======== Available records ========

/-- INCOMING_MIGRATION: this package is the target: on cores of equal shape the slice is created with a fresh key, its logical cores keep their
MARGIN and limits, its pages and save areas are received, and its contexts wait for their restore (R26, R251). -/
def execIncomingMigration (m : Incoming) (s : State) : Out :=
  let g := m.grant
  if (s.slice? m.slice).isSome || !s.keyFree g.keyId || !s.grantSharesOk m.slice m.args g || !wholeRows g.frames || !decide g.cores.Nodup ||
      !shapeFits m.src (s.asLogical g.cores) ||
      !(g.cores.all fun c => (s.core c).bind.isNone && decide ((s.core c).escal ≠ .quar) && s.dieIn (dieOfCore c)) then .next s
  else
    match s.makeSlice m.slice m.port m.args g with
    | none => .next s
    | some s =>
      let s := (g.cores.zip m.src).foldl (fun s p => s.modCore p.1 (·.takeLogical p.2)) s
      .next (m.ctxs.foldl (fun s c => s.arriveCtx m.slice m c) (s.arriveBytes m))

end Sys2Proof.Machine
end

========

◆ Task details
The required answer is each line of the data in which the word "decide" appears.

◆ Result of the task
  if (s.slice? m.slice).isSome || !s.keyFree g.keyId || !s.grantSharesOk m.slice m.args g || !wholeRows g.frames || !decide g.cores.Nodup ||
      !(g.cores.all fun c => (s.core c).bind.isNone && decide ((s.core c).escal ≠ .quar) && s.dieIn (dieOfCore c)) then .next s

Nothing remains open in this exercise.